Você pode ser realista e dizer que era carta marcada. Que se não fosse por uma bala agora, ia ser por heroína amanhã. Ou até que Cobain ia se autodestruir com mais sutileza: tornando-se cada vez menos criativo e menos relevante. É comum, no rock e na vida.
Seria uma conclusão bem lógica se você tivesse entrevistado Kurt durante o Hollywood Rock de 91. Ele era magro e mirrado. Parecia sujo, parecia triste, e seus olhos estavam mortos. Uma vez ou outra durante os quarenta minutos que conversamos, parecia que tinha alguém vivo ali. Mas a impressão passava rápido.
Só que realismo não é "rocker". Rock é justamente sobre a possibilidade de mudar tudo. Mudar a si mesmo e mudar o mundo –viver perigosamente, no melhor sentido do termo. Quem morre perde tudo o que era e tudo o que viria a ser. Quem se mata faz isso de propósito.
E ninguém diga que Cobain não sabia o que estava fazendo quando deu um tiro na cabeça. O safado sabia exatamente no que ia dar sua atitude, chapado de heroína ou não. Ele estava "deixando a vida para entrar na história". Duvido que num microssegundo ele não tenha pensado, "agora vai ser Hendrix, Lennon, Morrison, eu e outros menos cotados".
Suicídio é sempre um momento de supremo egoísmo. Dessa vez foi, também, um ato de traição.

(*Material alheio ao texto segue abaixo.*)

-- ==== Sys2Proof/Syntax.lean ====
section
/-!
DEFINITION. The commands of the block: one constructor of `Instr` for each row of the table of operations and events,
and the plain data they carry. A command is an operation a sender asks for, or an event that reaches the device; an
event's operands say what the environment delivers with it.
-/

namespace Sys2Proof

/-- The channels of Table 4.1. -/
inductive Chan where
  | posted | nonPosted | completion | m2sReq | m2sRwD | s2mNdr | s2mDrs | biSnp | biRsp
  deriving DecidableEq, Repr

/-- Who sends a ZMP operation: a session by its slot, the FM API (credential 0xFE, R314), or the device itself when a
rule says it acts as though a command were accepted (R29). -/
inductive Caller where
  | session (slot : Nat) | fmApi | device
  deriving DecidableEq, Repr

/-- A firmware image as it lies in a slot or in the flash (Table 12.2): the fields of its header, and the outcome of the four cryptographic checks of R342 on it (the key digest against the fuses of its slot, the two
signatures, the body's hash). -/
structure Image where
  magic : Nat := 0x31574657
  headerVersion : Nat := 1
  bodyLength : Nat
  svn : Nat
  keySlot : Nat
  version : Nat
  bodyHash : Nat := 0
  ecdsaKey : Nat := 0
  mldsaKey : Nat := 0
  ecdsaSig : Nat := 0
  mldsaSig : Nat := 0
  digestOk : Bool
  ecdsaOk : Bool
  mldsaOk : Bool
  bodyOk : Bool
  deriving DecidableEq, Repr

/-- What the world around the device answers while a write is carried out: rails already good before their enable
(R369), whether the journal can store (Table 10.12 code 16), the outcome of the self-tests (R356), units whose test
fails (R400), records found bad at a restore with their previous good value, if any (R292), and the image in the external flash. -/
structure Env where
  prebias : Nat := 0
  journalFails : Bool := false
  katFails : Nat := 0
  badSlices : Nat := 0
  badEngines : Nat := 0
  badCores : Nat := 0
  badRecords : List (Nat × Option (Nat × Nat)) := []
  flash : Option Image := none
  refValid : Nat := 0xFF
  deriving DecidableEq, Repr

/-- One write as it reaches the serialiser: the caller, the sequence number a WRITE_CAS expects (none for a WRITE),
the length of the value, and the world around it. -/
structure Call where
  caller : Caller
  expect : Option Nat := none
  len : Nat
  env : Env := {}
  deriving DecidableEq, Repr

/-- An object reference: index and sub-index. -/
structure ObjRef where
  index : Nat
  sub : Nat
  deriving DecidableEq, Repr

/-- One operation of a request message (Table 10.10). -/
inductive ZmpOp where
  | read (o : ObjRef)
  | write (o : ObjRef) (len v : Nat)
  | writeCas (o : ObjRef) (expect len v : Nat)
  | describe (o : ObjRef)
  | next (o : ObjRef)
  | bad (o : ObjRef)
  deriving DecidableEq, Repr

/-- A decrypted request message (Table 10.9): its MSG_ID, STOP_ON_ERROR, its length in bytes, whether it is well
formed, how many earlier messages of the session are unanswered (R299), and its operations. -/
structure ZmpMsg where
  msgId : Nat
  stopOnError : Bool
  bytes : Nat
  wellFormed : Bool
  unanswered : Nat
  ops : List ZmpOp
  env : Env := {}
  deriving DecidableEq, Repr

/-- How a message reaches the device on its transport (Table 10.8): the address it was sent to (an IPv4 address, or the SMBus
target address), the UDP port, the bytes of a datagram reassembled from fragments, and on MCTP the message type, the vendor ID
and the byte before the frame. -/
structure Carriage where
  address : Nat := 0x5C
  port : Nat := 47720
  fragments : Nat := 0
  mctpType : Nat := 0x7E
  vendor : Nat := 0x1F7A
  lead : Nat := 0x5A
  deriving DecidableEq, Repr

/-- The binding of a requester (Table 10.8): transport t of Table 10.17, source address (or EID), port (or quay); with the carriage
of the message at hand. -/
structure Binding where
  transport : Nat
  source : Nat
  port : Nat
  via : Carriage := {}
  deriving DecidableEq, Repr

/-- The address that identifies a requester on its transport, whatever carries one message. -/
def Binding.address (b : Binding) : Binding := { b with via := {} }

/-- Physical Port Control by its opcode (Table 10.16): Reset PPB of a quay, or an FM API command that the table does not list. -/
inductive FmControl where
  | resetPpb (q : Fin 128)
  | other (opcode : Nat)
  deriving DecidableEq, Repr

/-- The body of a frame by its FRAME_TYPE (Table 10.7). `spdm` messages are commands of their own. -/
inductive FrameBody where
  | secured (session : Nat) (m : ZmpMsg)
  | identify
  | other
  deriving DecidableEq, Repr

/-- A frame as it arrives (Table 10.6). `lenOk` says whether its length agrees with its transport. -/
structure Frame where
  binding : Binding
  magic : Nat
  version : Nat
  bodyLen : Nat
  lenOk : Bool
  body : FrameBody
  deriving DecidableEq, Repr

/-- The request a CXL.mem message carries, in the kinds of Table 6.4: a shared read (SnpData), an ownership read
(SnpInv), MemInv, an uncached read (NoOp), a write (which keeps no copy, or keeps S by its metadata), a clean eviction
(MemClnEvct); `none` for PCIe and CXL.io traffic. -/
inductive MemOp where
  | none | sharedRd | ownRd | memInv | uncachedRd | write | writeKeepS | cleanEvict
  deriving DecidableEq, Repr

/-- The kinds of PCIe and CXL.io request that Customs tells apart (Table 9.3): memory reads, memory writes, AtomicOps,
and everything it never checks: configuration requests (DOE among them), MCTP messages, and others (messages, a host's own port and
Harbour function, R265). -/
inductive ReqSort where
  | memRead | memWrite | atomic | config | mctp | other
  deriving DecidableEq, Repr

/-- One whole message (R106): its channel, what a PCIe or CXL.io request is, traffic class, first byte, data bytes (0:
header only), bytes it names, tag, the quay or fabric ID that routing selects, its CXL.mem operation, its source fabric ID
on a Fabric quay, its data and whether that is poisoned, its requester ID, and its relaxed-ordering and ID-ordering
attributes. -/
structure Msg where
  chan : Chan
  sort : ReqSort := .other
  tc : Nat := 0
  addr : Nat := 0
  len : Nat := 0
  size : Nat := 0
  tag : Nat := 0
  dest : Nat := 0
  op : MemOp := .none
  source : Nat := 0
  data : Nat := 0
  /-- Byte enables of a CXL.mem write: bit i for byte i of the line. -/
  be : Nat := 0xFFFFFFFFFFFFFFFF
  poison : Bool := false
  relaxed : Bool := false
  ido : Bool := false
  requester : Nat := 0
  deriving DecidableEq, Repr

/-- What training finds (R47, R67): the highest rate that the two ends' lanes can run, the protocol that they negotiate, the quay
lanes that failed to train, the widest link and the exit burst of the partner, L0p in effect, and what the partner offers. -/
structure TrainResult where
  width : Nat
  rate : Nat
  protocol : Nat
  reversed : Bool := false
  failed : Nat := 0
  l0p : Bool := true
  pbr : Bool := true
  partnerMax : Nat := 16
  burst : Nat := 0
  tagBits : Nat := 14
  /-- The partner supports flit mode (R47). -/
  flit : Bool := true
  /-- The CXL protocols that the partner supports, by their codes in Table 3.7. -/
  cxl : List Nat := []
  /-- The partner offers only CXL 1.1 (R54). -/
  cxl11 : Bool := false
  /-- The partner's CXL revision defines 128 GT/s (R57). -/
  cxl128 : Bool := true
  /-- The partner offers back-invalidate snoops. -/
  bi : Bool := true
  /-- The presets that transmitter equalisation evaluates, each with the error ratio it gives on every lane (R64). -/
  presets : List (Nat × List Nat) := []
  deriving DecidableEq, Repr

/-- A flit as received (R81): whether it passed CRC after FEC and (under IDE) its integrity check, the IDE stream that carries
it (0: the link stream), its sequence number, the acknowledgement and the credits it carries, header and data bytes per channel of Table 4.1. -/
structure RxFlit where
  crcOk : Bool
  ideOk : Bool := true
  idle : Bool := false
  seq : Nat
  ack : Nat
  credits : List (Nat × Nat) := []
  stream : Fin 5 := 0
  deriving DecidableEq, Repr

/-- A pooled access on its way through its home (R178 to R207): host slot (0xFF: an internal master), tag, the quay its
answer leaves on, home key, Ledger index, kind, data and byte enables of a write, the attribute Customs
delivered (0 write-back, 1 write-through, 2 uncached), its level, the host-physical address and berth it was decoded from,
and its check (R275). -/
structure Access where
  host : Nat
  tag : Nat
  quay : Nat := 0
  key : Nat
  index : Nat
  op : MemOp
  data : Nat := 0
  be : Nat := 0xFFFFFFFFFFFFFFFF
  attr : Nat := 0
  level : Nat := 0
  hpa : Nat := 0
  berth : Nat := 0
  chk : Nat := 0
  /-- ORDER of its region is strict (R273). -/
  strict : Bool := false
  /-- A write that marks its line poisoned (R230). -/
  poison : Bool := false
  /-- An access of Crane for an instance, which no host is answered for. -/
  internal : Bool := false
  /-- The PBR ID of its source, when it came over the fabric: its answer goes to that ID (R98). -/
  pbr : Option Nat := none
  /-- The master it is charged to (Table 9.1; 0xFFFF for none), and that master's privilege at its check. -/
  master : Nat := 0xFFFF
  priv : Bool := true
  /-- What was sampled when it entered its home slice (R150, R151, R175): near-sharer supply applies; a near copy may be made. -/
  entered : Option (Bool × Bool) := none
  /-- The copy read of a migration slot (R214). -/
  copyOf : Option Nat := none
  /-- The number of an access of a Crane piece, whose end the piece awaits (R224, R236). -/
  piece : Option Nat := none
  deriving DecidableEq, Repr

Porque é bem possível que Kurt Cobain já tivesse rendido tudo que tinha para render, mas isso não vem muito ao caso. Nem vem muito ao caso se o Nirvana era uma grande banda ou não, se foi por causa deles que que o rock alternativo explodiu ou não, se Cobain era realmente um cara telentoso ou só mais um moleque caipira com uma guitarra. Enfim, nem vem muito ao caso pensar na filha que nunca vai conhecer o pai, na família, nos companheiros de banda e tudo.
Fico só pensando nos garotos em que Kurt não pensou quando se matou. Nos milhares de garotos pelo mundo inteiro que pegaram na guitarra e caíram na estrada e na vida por causa de "Smells Like Teen Spirit". Nos garotos que nunca mais vão ouvir um disco novo do Nirvana.